[Record excerpts — start]
-- ==== Sys2Proof/Machine/Records.lean ====
section
/-! DEFINITION. Task records, sheaf headers, queues, plots and the delivery of arrivals to postboxes (R136, R191 to R205). -/

namespace Sys2Proof.Machine

/-! ### Records (R191) -/

/-- The sixteen words of a record or header at a physical address. -/
def State.words (s : State) (pa : Nat) : List Word := (List.range 16).map fun i => word (readN s.mem (pa + 8 * i) 8)

abbrev wordAt (ws : List Word) (i : Nat) : Word := ws.getD i 0

/-- Q, PRIO, K, PASID and JCOUNT of word 3. -/
abbrev recQ (ws : List Word) : Bool := (wordAt ws 3).getLsbD 63
abbrev recPrio (ws : List Word) : Nat := (wordAt ws 3).toNat / 2 ^ 54 % 4
abbrev recK (ws : List Word) : Bool := (wordAt ws 3).getLsbD 53
abbrev recPasid (ws : List Word) : Word := word ((wordAt ws 3).toNat / 2 ^ 32 % 2 ^ 20)
/-- Footprint length and address of range `j`. -/
abbrev recLen (ws : List Word) (j : Nat) : Nat := (wordAt ws (7 + j / 3)).toNat / 2 ^ (20 * (j % 3)) % 2 ^ 20
abbrev recAddr (ws : List Word) (j : Nat) : Word := wordAt ws (9 + j)
abbrev recLens (ws : List Word) : List Nat := (List.range 6).map (recLen ws)
abbrev plotsFor (len : Nat) : Nat := (len + 2047) / 2048
/-- P of R191. -/
abbrev recPlots (ws : List Word) : Nat := ((recLens ws).map plotsFor).sum

/-- Credentials of a push of a record (R192): the record's own in kernel mode, the thread's in user mode. -/
def pushCreds (t : Thread) (ws : List Word) : Creds :=
  if t.priv = .user then { atp := t.atp, pasid := t.pasid, priv := .user }
  else { atp := wordAt ws 5, pasid := recPasid ws, priv := if recK ws then .kernel else .user }

/-- The words of a queued record: an instance's pool line, or the record line. -/
def State.entryWords (s : State) (e : QEntry) : List Word := match e.form with | .plain => s.words e.recPa | _ => e.words

/-! ### Plots (R135, R136) -/

/-- The lowest run of `k` plots that are neither pinned nor reserved. -/
def lowestRun (busy : BitVec 256) (k : Nat) : Option Nat :=
  (List.range 256).find? fun p => decide (p + k ≤ 256) && (List.range k).all fun i => !busy.getLsbD (p + i)

/-- Place ranges in record order: the plots taken and each range's offset. -/
def placePlots (busy : BitVec 256) : List Nat → Option (BitVec 256 × List Word)
  | [] => some (0, [])
  | 0 :: ls => (placePlots busy ls).map fun r => (r.1, 0 :: r.2)
  | l :: ls =>
    let k := plotsFor l
    match lowestRun busy k with
    | none => none
    | some p =>
      let m : BitVec 256 := BitVec.ofNat 256 ((2 ^ k - 1) * 2 ^ p)
      (placePlots (busy ||| m) ls).map fun r => (r.1 ||| m, word (2048 * p) :: r.2)

def Core.place (c : Core) (ws : List Word) : Option (BitVec 256 × List Word) :=
  placePlots (c.plotRsv ||| c.plotPin) (recLens ws)

/-- Plots that the kernel has not reserved. A pinned plot whose reserved bit is set counts as reserved, though the bit takes
effect when the plot is unpinned (R135, R136; DESIGN CHOICE, log 120). -/
def Core.unreserved (c : Core) : Nat := (List.range 256).countP fun p => !c.plotRsv.getLsbD p

/-! ### Queues (R193) -/

/-- Entries per ring of the overflow queues (R199). -/
def Die.cqCap (x : Die) : Nat := let l := x.cqobase.toNat % 32; 2 ^ (if 4 ≤ l ∧ l ≤ 16 then l else 4)

/-- Where a push may go: a core's queue, or a die's. -/
inductive Target where
  | core (c : Nat)
  | die (d : Nat)
  deriving DecidableEq, Repr

def targetOf (t : Word) : Option Target :=
  if t.toNat < 1024 then some (.core t.toNat)
  else if 0x1000 ≤ t.toNat ∧ t.toNat ≤ 0x1003 then some (.die (t.toNat - 0x1000)) else none

def Target.dieNo : Target → Nat
  | .core c => dieOf c | .die d => d

/-- An entry of a priority goes to its overflow ring: the 32 are full, or entries of its priority wait there already. -/
def Core.spills (c : Core) (p : Nat) : Bool := decide (32 ≤ c.taskq.length) || c.overq.any fun e => decide (e.prio = p)

/-- Whether a push of a priority finds its ring full (R193). -/
def State.ringFullFor (s : State) (t : Target) (p : Nat) : Bool :=
  match t with
  | .core c => (s.core c).spills p && decide ((s.die (dieOf c)).cqCap ≤ (s.core c).overq.countP (·.prio = p))
  | .die d => decide ((s.die d).dqCap ≤ (s.die d).dieq.countP (·.prio = p))

/-- The queue engine of die `d` writes words by physical address, as an accelerator-domain requester, where memory takes
them (R199). -/
def State.engineWrite (s : State) (d pa : Nat) (ws : List Word) : State :=
  if inPackage pa && s.populated pa && !s.cut d (homeDie pa) && s.granted .acc pa then
    if s.linksOpen d (homeDie pa) then
      s.hwWrite pa (8 * ws.length) (ws.foldr (fun w a => w.toNat + 2 ^ 64 * a) 0)
    else s.meetLinks d (homeDie pa)
  else s

/-- The 32 bytes of a ring entry, whose contents are the hardware's own (R193), at place `k` of a ring of `cap` entries. -/
def State.ringEntry (s : State) (d base ring cap k : Nat) : State :=
  let ws := (List.range 4).map fun i => Config.freeValue (s.free + i)
  { s with free := s.free + 4 }.engineWrite d (base / 4096 * 4096 + (ring * cap + k % cap) * 32) ws

/-- An entry takes the next place of its die ring. -/
def State.toDieRing (s : State) (d p : Nat) : State :=
  let x := s.die d
  let k := mget 0 x.dqPos p
  (s.ringEntry d x.dqbase.toNat p x.dqCap k).onDie d fun x => { x with dqPos := mset 0 x.dqPos p (k + 1) }

/-- An entry takes the next place of a core's overflow ring, and is counted. -/
def State.toOverRing (s : State) (c p : Nat) : State :=
  let d := dieOf c
  let x := s.die d
  let k := mget 0 (s.core c).ovPos p
  ((s.ringEntry d x.cqobase.toNat (4 * (c % 256) + p) x.cqCap k).onCore c fun y => { y with ovPos := mset 0 y.ovPos p (k + 1) }).onDie d
    fun x => { x with spills := x.spills + 1 }

/-- Queue an entry. One that finds its ring full is held at the queue engine, after those of its ring (R193). -/
def State.queue (s : State) (t : Target) (e : QEntry) : State :=
  let full := s.ringFullFor t e.prio
  match t with
  | .core c =>
    if (s.core c).spills e.prio then
      (if full then s else s.toOverRing c e.prio).onCore c fun x => { x with overq := x.overq ++ [e] }
    else s.onCore c fun x => { x with taskq := x.taskq ++ [e] }
  | .die d => (if full then s else s.toDieRing d e.prio).onDie d fun x => { x with dieq := x.dieq ++ [e] }

/-- The entries that stand in a die's rings: those beyond a ring's capacity are held at the queue engine (R193). -/
def Die.ringed (x : Die) : List QEntry :=
  ((List.range 4).map fun p => (x.dieq.filter (·.prio = p)).take x.dqCap).flatten

/-- An entry leaves a die's queue: one that the engine holds takes its place in the ring. -/
def State.leaveDie (s : State) (d : Nat) (e : QEntry) : State :=
  let full := s.ringFullFor (.die d) e.prio
  let s := s.onDie d fun x => { x with dieq := x.dieq.filter fun y => y.id != e.id }
  if full && s.ringFullFor (.die d) e.prio then s.toDieRing d e.prio else s

/-- An entry leaves a core's overflow queue likewise. -/
def State.leaveOver (s : State) (c : Nat) (e : QEntry) : State :=
  let full := decide ((s.die (dieOf c)).cqCap < (s.core c).overq.countP (·.prio = e.prio))
  let s := s.onCore c fun x => { x with overq := x.overq.filter fun y => y.id != e.id }
  if full then s.toOverRing c e.prio else s

/-- A list in pop order: priorities 3 to 0, first in first out (R194). -/
def popOrder (l : List QEntry) : List QEntry :=
  l.filter (·.prio = 3) ++ l.filter (·.prio = 2) ++ l.filter (·.prio = 1) ++ l.filter (·.prio = 0)

/-- An instance's line of its die's pool (R200). -/
def State.poolWrite (s : State) (d l : Nat) (ws : List Word) : State :=
  s.engineWrite d ((s.die d).poolbase.toNat / 128 * 128 + 128 * l) ws

/-- Set or clear Q in a record line or pool line, where the accelerator's grant and the line's die let hardware write it. -/
def State.setQ (s : State) (e : QEntry) (q : Bool) : State :=
  match e.form with
  | .plain =>
    if inPackage e.recPa && s.populated e.recPa && !s.dead (homeDie e.recPa) && s.granted e.creds.domain e.recPa then
      let w := wordAt (s.words e.recPa) 3
      s.hwWrite (e.recPa + 24) 8 (if q then w ||| 0x8000_0000_0000_0000 else w &&& 0x7FFF_FFFF_FFFF_FFFF).toNat
    else s
  | .pooled d l | .expanded d l _ _ =>
    let ws := e.words.mapIdx fun i w =>
      if i = 3 then (if q then w ||| 0x8000_0000_0000_0000 else w &&& 0x7FFF_FFFF_FFFF_FFFF) else w
    s.poolWrite d l ws

/-- Queue a record as TASK.PUSH does: Q set, and the entry on its target. -/
def State.launch (s : State) (t : Target) (va : Word) (pa : Nat) (ws : List Word) (cr : Creds) (payload : Word) : State :=
  let id := s.nextId
  let e : QEntry := { id := id, recVa := va, recPa := pa, creds := cr, prio := recPrio ws, payload := payload }
  ({ s with nextId := id + 1 }.setQ e true).queue t e

/-- The notice of a record that the queue engine gives up (R196). -/
def State.recNotice (s : State) (d : Nat) (va : Word) (code : Nat) : State := s.notify d (va + word code)

/-! ### Reading records under translation (R206) -/

/-- A record line at its home slice: its physical address and words, or the trap of the read. -/
def State.readRec (s : State) (n : Nat) (va : Word) : Except (Cause × Word) (Nat × List Word) × State :=
  let t := s.thr n
  let r := s.translate n va .load
  match r.1 with
  | .bad c v => (.error (c, v), r.2)
  | .ok pa kind =>
    let b := r.2.physBytes (dieOf t.core) t.domain pa 128 kind
    match b.1 with
    | .error c => (.error (c, va), b.2)
    | .ok bs => (.ok (pa, (List.range 16).map fun i => word (natOfBytes ((bs.drop (8 * i)).take 8))), b.2)

/-- The same for the queue engine under credentials, on a die (R203). An address that is not a multiple of 128 is used as it
stands (DESIGN CHOICE, log 122). -/
def State.engineRec (s : State) (cr : Creds) (d : Nat) (va : Word) : Except Cause (Nat × List Word) × State :=
  let c := 256 * d
  let r := s.translateAs cr c va .load
  match r.1 with
  | .bad e _ => (.error e, r.2)
  | .ok pa kind =>
    let b := r.2.physBytes d cr.domain pa 128 kind
    match b.1 with
    | .error e => (.error e, b.2)
    | .ok bs => (.ok (pa, (List.range 16).map fun i => word (natOfBytes ((bs.drop (8 * i)).take 8))), b.2)

/-! ### JOIN at a home (R208) -/

/-- Decrement a join count; at zero the record is queued on its home die's queue with the joiner's credentials. -/
def State.joinAt (s : State) (va : Word) (pa : Nat) (cr : Creds) : State :=
  let ws := s.words pa
  let w := wordAt ws 3
  let j := w.toNat % 2 ^ 32
  if j = 0 then s
  else
    let s := s.hwWrite (pa + 24) 8 (w - 1).toNat
    if j = 1 then s.launch (.die (homeDie pa)) va pa (s.words pa) cr 0 else s

/-! ### Sheaves (R201 to R203) -/

abbrev shCount (ws : List Word) : Nat := (wordAt ws 1).toNat
abbrev shNf (ws : List Word) : Nat := (wordAt ws 2).toNat / 2 ^ 36 % 8
abbrev shGl (ws : List Word) : Nat := (wordAt ws 2).toNat / 2 ^ 39 % 8
abbrev shFw (ws : List Word) (j : Nat) : Nat := (wordAt ws 2).toNat / 2 ^ (6 * j) % 64
abbrev shExt (ws : List Word) (j : Nat) : Nat := (wordAt ws (3 + j / 2)).toNat / 2 ^ (32 * (j % 2)) % 2 ^ 32
/-- STR of range `j`, signed. -/
abbrev shStr (ws : List Word) (j : Nat) : Word := sext ((wordAt ws (13 + j / 2)).extractLsb' (32 * (j % 2)) 32)
/-- EXT0 × … × EXT(k−1). -/
def shProd (ws : List Word) : Nat → Nat
  | 0 => 1
  | k + 1 => shProd ws k * shExt ws k
/-- G of R203: the last field has no extent, so GL = NF is the whole launch. -/
def shGroup (ws : List Word) : Nat := if shGl ws = shNf ws then shCount ws else shProd ws (shGl ws)
def shGroups (ws : List Word) : Nat := (shCount ws + shGroup ws - 1) / shGroup ws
[Record excerpts — finish]
Report all lines in the records that include the string "free".

[Answer to the problem]
  let ws := (List.range 4).map fun i => Config.freeValue (s.free + i)
  { s with free := s.free + 4 }.engineWrite d (base / 4096 * 4096 + (ring * cap + k % cap) * 32) ws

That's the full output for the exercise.